I think the biggest hurdle I’ve faced in becoming a stay-at-home dad has nothing to do with the home-based responsibilities themselves — actually, I prefer teaching my kid to read, baking bread, cooking dinner, fixing toys and even repairing the roof to deadlines, meetings and exhortations to be a “team player” (when employed, I’m not a team player, I’m a goddamned mercenary for hire). The biggest hurdle has been publicly admitting what I actually do when the question comes up.

“Oh, I’m a writer,” I’ve been accustomed to saying. Or, “I’m a writer and editor.” And, in fact, that’s what I used to do. But, really, I haven’t made significant income from writing or editing in several years. What I really do is obvious from this blog: I take care of my son and the house.

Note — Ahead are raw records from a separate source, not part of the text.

-- ==== Sys2Proof/Laws/KeepsOwn.lean ====
section
/-! SUPPORT. What the operations of these parts can change: poison, stores, Minuet, events, power, boot, registers and the audit; then the operations of the metadata cache on a whole state. -/

namespace Sys2Proof.Machine
open Sys2Proof

variable {L : List Blk} {D : Dev}

/-! ## Poison -/

theorem rereadTile_k {c : Nat} {second : Bool} {d : Dev} (sB : Blk.sub [.out] L = true) (kD : Keeps L D d) :
    Keeps L D (rereadTile c second d) := by
  unfold rereadTile
  with_reducible repeat' (first | exact kD | exact Blk.le (by decide) sB | assumption | apply emits_k | split | dsimp only)

theorem poisonReceive_k {c : Nat} {d : Dev}
    (sB : Blk.sub [.out, .free, .pipes, .vault, .cat, .ciph, .hif, .tango, .repl, .bpm, .mca, .dma,
      .evr] L = true) (kD : Keeps L D d) :
    Keeps L D (poisonReceive c d) := by
  unfold poisonReceive
  with_reducible repeat' (first
      | exact kD | exact Blk.le (by decide) sB | assumption | apply failTile_k | apply settleJobs_k | split
      | (apply mapGetD_k; intro _) | dsimp only)

theorem poisonDup_k {i : Nat} {d : Dev}
    (sB : Blk.sub [.out, .vault, .cat, .ciph, .hif, .rdma, .repl, .bpm, .dma] L = true) (kD : Keeps L D d) :
    Keeps L D (poisonDup i d) := by
  unfold poisonDup
  with_reducible repeat' (first
      | exact kD | exact Blk.le (by decide) sB | assumption | apply dropSessions_k | apply leaveRts_k | apply waits_k | split
      | dsimp only)

theorem poisoned_k {addr : Nat} {h : HbmHolder} {d0 : Dev}
    (sB : Blk.sub [.out, .free, .glb, .sl, .lg, .pipes, .vault, .cat, .ciph, .dgst, .hif, .tango, .rdma, .repl, .bpm, .mca,
      .dma, .evr] L = true) (kD : Keeps L D d0) :
    Keeps L D (poisoned addr h d0) := by
  unfold poisoned
  with_reducible repeat' (first
      | exact kD | exact Blk.le (by decide) sB | assumption | apply consume_k | apply drawn_k | apply fatalStop_k
      | apply logEvent_k | apply onCat_k | apply onMca_k | apply onTango_k | apply poisonDup_k | apply poisonReceive_k
      | apply poisonRing_k | apply poisonTile_k | apply rereadTile_k | split | dsimp only)

theorem countCe_k {d : Dev} (sB : Blk.sub [.free, .mca] L = true) (kD : Keeps L D d) :
    Keeps L D (countCe d) := by
  unfold countCe
  with_reducible repeat' (first
      | exact kD | exact Blk.le (by decide) sB | assumption | apply drawn_k | apply onMca_k | split | dsimp only)

theorem patrolOn_k {d : Dev} (sB : Blk.sub [.mca] L = true) (kD : Keeps L D d) :
    Keeps L D (patrolOn d) := by
  unfold patrolOn
  with_reducible repeat' (first | exact kD | exact Blk.le (by decide) sB | assumption | apply onMca_k | split | dsimp only)

/-! ## Stores -/

theorem onBoot_k {f : Boot → Boot} {d : Dev} (sB : Blk.sub [.boot] L = true) (kD : Keeps L D d) :
    Keeps L D (onBoot f d) := by
  unfold onBoot
  with_reducible repeat' (first | exact kD | exact Blk.le (by decide) sB | assumption | split | apply upd_boot | dsimp only)

theorem writeDir_k {d : Dev} (sB : Blk.sub [.out, .boot] L = true) (kD : Keeps L D d) :
    Keeps L D (writeDir d) := by
  unfold writeDir
  with_reducible repeat' (first
      | exact kD | exact Blk.le (by decide) sB | assumption | apply emit_k | apply onBoot_k | split | dsimp only)

theorem setSlot_k {s : Nat} {f : SlotEnt → SlotEnt} {d : Dev}
    (sB : Blk.sub [.out, .boot] L = true) (kD : Keeps L D d) :
    Keeps L D (setSlot s f d) := by
  unfold setSlot
  with_reducible repeat' (first
      | exact kD | exact Blk.le (by decide) sB | assumption | apply onBoot_k | apply writeDir_k | split | dsimp only)

theorem keepConfig_k {d : Dev} (sB : Blk.sub [.out, .boot] L = true) (kD : Keeps L D d) :
    Keeps L D (keepConfig d) := by
  unfold keepConfig
  with_reducible repeat' (first
      | exact kD | exact Blk.le (by decide) sB | assumption | apply emits_k | apply onBoot_k | split | dsimp only)

theorem takeConfig_k {d : Dev}
    (sB : Blk.sub [.out, .cat, .hif, .dma, .evr, .mnt, .boot] L = true) (kD : Keeps L D d) :
    Keeps L D (takeConfig d) := by
  unfold takeConfig
  with_reducible repeat' (first
      | exact kD | exact Blk.le (by decide) sB | assumption | apply keepConfig_k | apply logEvent_k | apply onBoot_k | split
      | apply upd_mnt | dsimp only)

/-! ## Minuet -/

theorem onMnt_k {f : Mnt → Mnt} {d : Dev} (sB : Blk.sub [.mnt] L = true) (kD : Keeps L D d) :
    Keeps L D (onMnt f d) := by
  unfold onMnt
  with_reducible repeat' (first | exact kD | exact Blk.le (by decide) sB | assumption | split | apply upd_mnt | dsimp only)

theorem commandVdd_k {want : Nat} {avs : AvsIn} {d : Dev}
    (sB : Blk.sub [.out, .cat, .hif, .dma, .evr, .mnt] L = true) (kD : Keeps L D d) :
    Keeps L D (commandVdd want avs d) := by
  unfold commandVdd
  with_reducible repeat' (first
      | exact kD | exact Blk.le (by decide) sB | assumption | apply emit_k | apply logEvent_k | apply onMnt_k | split
      | dsimp only)

theorem marginOut_k {d : Dev} (sB : Blk.sub [.out, .cat, .hif, .dma, .evr, .mnt] L = true) (kD : Keeps L D d) :
    Keeps L D (marginOut d) := by
  unfold marginOut
  with_reducible repeat' (first
      | exact kD | exact Blk.le (by decide) sB | assumption | apply logEvent_k | apply onMnt_k | split
      | (apply mapGetD_k; intro _) | dsimp only)

theorem earlyWarning_k {replica : Fin 24} {avs : AvsIn} {d : Dev}
    (sB : Blk.sub [.out, .cat, .hif, .dma, .evr, .mnt] L = true) (kD : Keeps L D d) :
    Keeps L D (earlyWarning replica avs d) := by
  unfold earlyWarning
  with_reducible repeat' (first
      | exact kD | exact Blk.le (by decide) sB | assumption | apply commandVdd_k | apply logEvent_k | apply marginOut_k
      | apply onMnt_k | split | dsimp only)

theorem account_k {vReq : Int} {d : Dev}
    (sB : Blk.sub [.out, .cat, .hif, .dma, .evr, .mnt, .boot] L = true) (kD : Keeps L D d) :
    Keeps L D (account vReq d) := by
  unfold account
  with_reducible repeat' (first
      | exact kD | exact Blk.le (by decide) sB | assumption | apply keepConfig_k | apply logEvent_k | apply marginOut_k
      | apply onMnt_k | split | dsimp only)

theorem replan_k {r : SensorIn} {avs : AvsIn} {d : Dev}
    (sB : Blk.sub [.out, .cat, .hif, .dma, .evr, .mnt, .boot] L = true) (kD : Keeps L D d) :
    Keeps L D (replan r avs d) := by
  unfold replan
  with_reducible repeat' (first
      | exact kD | exact Blk.le (by decide) sB | assumption | apply account_k | apply commandVdd_k | apply onMnt_k | split
      | dsimp only)

theorem replanDue_k {r : SensorIn} {avs : AvsIn} {d : Dev}
    (sB : Blk.sub [.out, .cat, .hif, .dma, .evr, .mnt, .boot] L = true) (kD : Keeps L D d) :
    Keeps L D (replanDue r avs d) := by
  unfold replanDue
  with_reducible repeat' (first
      | exact kD | exact Blk.le (by decide) sB | assumption | apply onMnt_k | apply replan_k | split
      | (apply mapGetD_k; intro _) | dsimp only)

theorem stepVdd_k {avs : AvsIn} {d : Dev}
    (sB : Blk.sub [.out, .cat, .hif, .dma, .evr, .mnt] L = true) (kD : Keeps L D d) :
    Keeps L D (stepVdd avs d) := by
  unfold stepVdd
  with_reducible repeat' (first
      | exact kD | exact Blk.le (by decide) sB | assumption | apply commandVdd_k | split | dsimp only)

A huge part of the problem is pride. Answering “what do you do?” with “I’m a stay-at-home dad” is the final step toward openly acknowledging that I’m not going to be the important scribbler I’d once planned to be — at least, not anytime soon.

So, here we go. (Deep breath.) I’m a stay-at-home dad.

Then there’s the issue of people’s reactions. As much as I’d like to pretend otherwise, I do let it get to me. So when, after emphasizing to both my sister and my wife the importance of having a parent at home, my mother continues to call me to ask about my job search and have I tried career option A or education option B?, it does get to me much more than I want to admit. Really? The writer is going to work while the physician stays home? By the way, mom, I’m telling Gloria Steinem (mom still gets all feminist-y when you push her.)

So I’ll breathe deeply again and say it: I’m a stay-at-home dad.

And I’ll just have to get used to the reactions, whatever they are. (Don’t smirk, you bastards.)

It’s a big step for me, though I don’t expect much sympathy from jaded moms out there.

1 Comment »

  • Scott says:

    lol… “Pride”

    You nailed it, man. My default defense is that once you get over the loss of pride it’s a pretty damned cool job. And truth be told, the vast majority of my male buddies have confessed some measure of jealousy over my circumstances. Still, there is that lingering sense that I’ve been socially demoted. Though at this point I’ve got my game locked down well enough that I don’t give it much thought. Wouldn’t trade this opportunity for the world.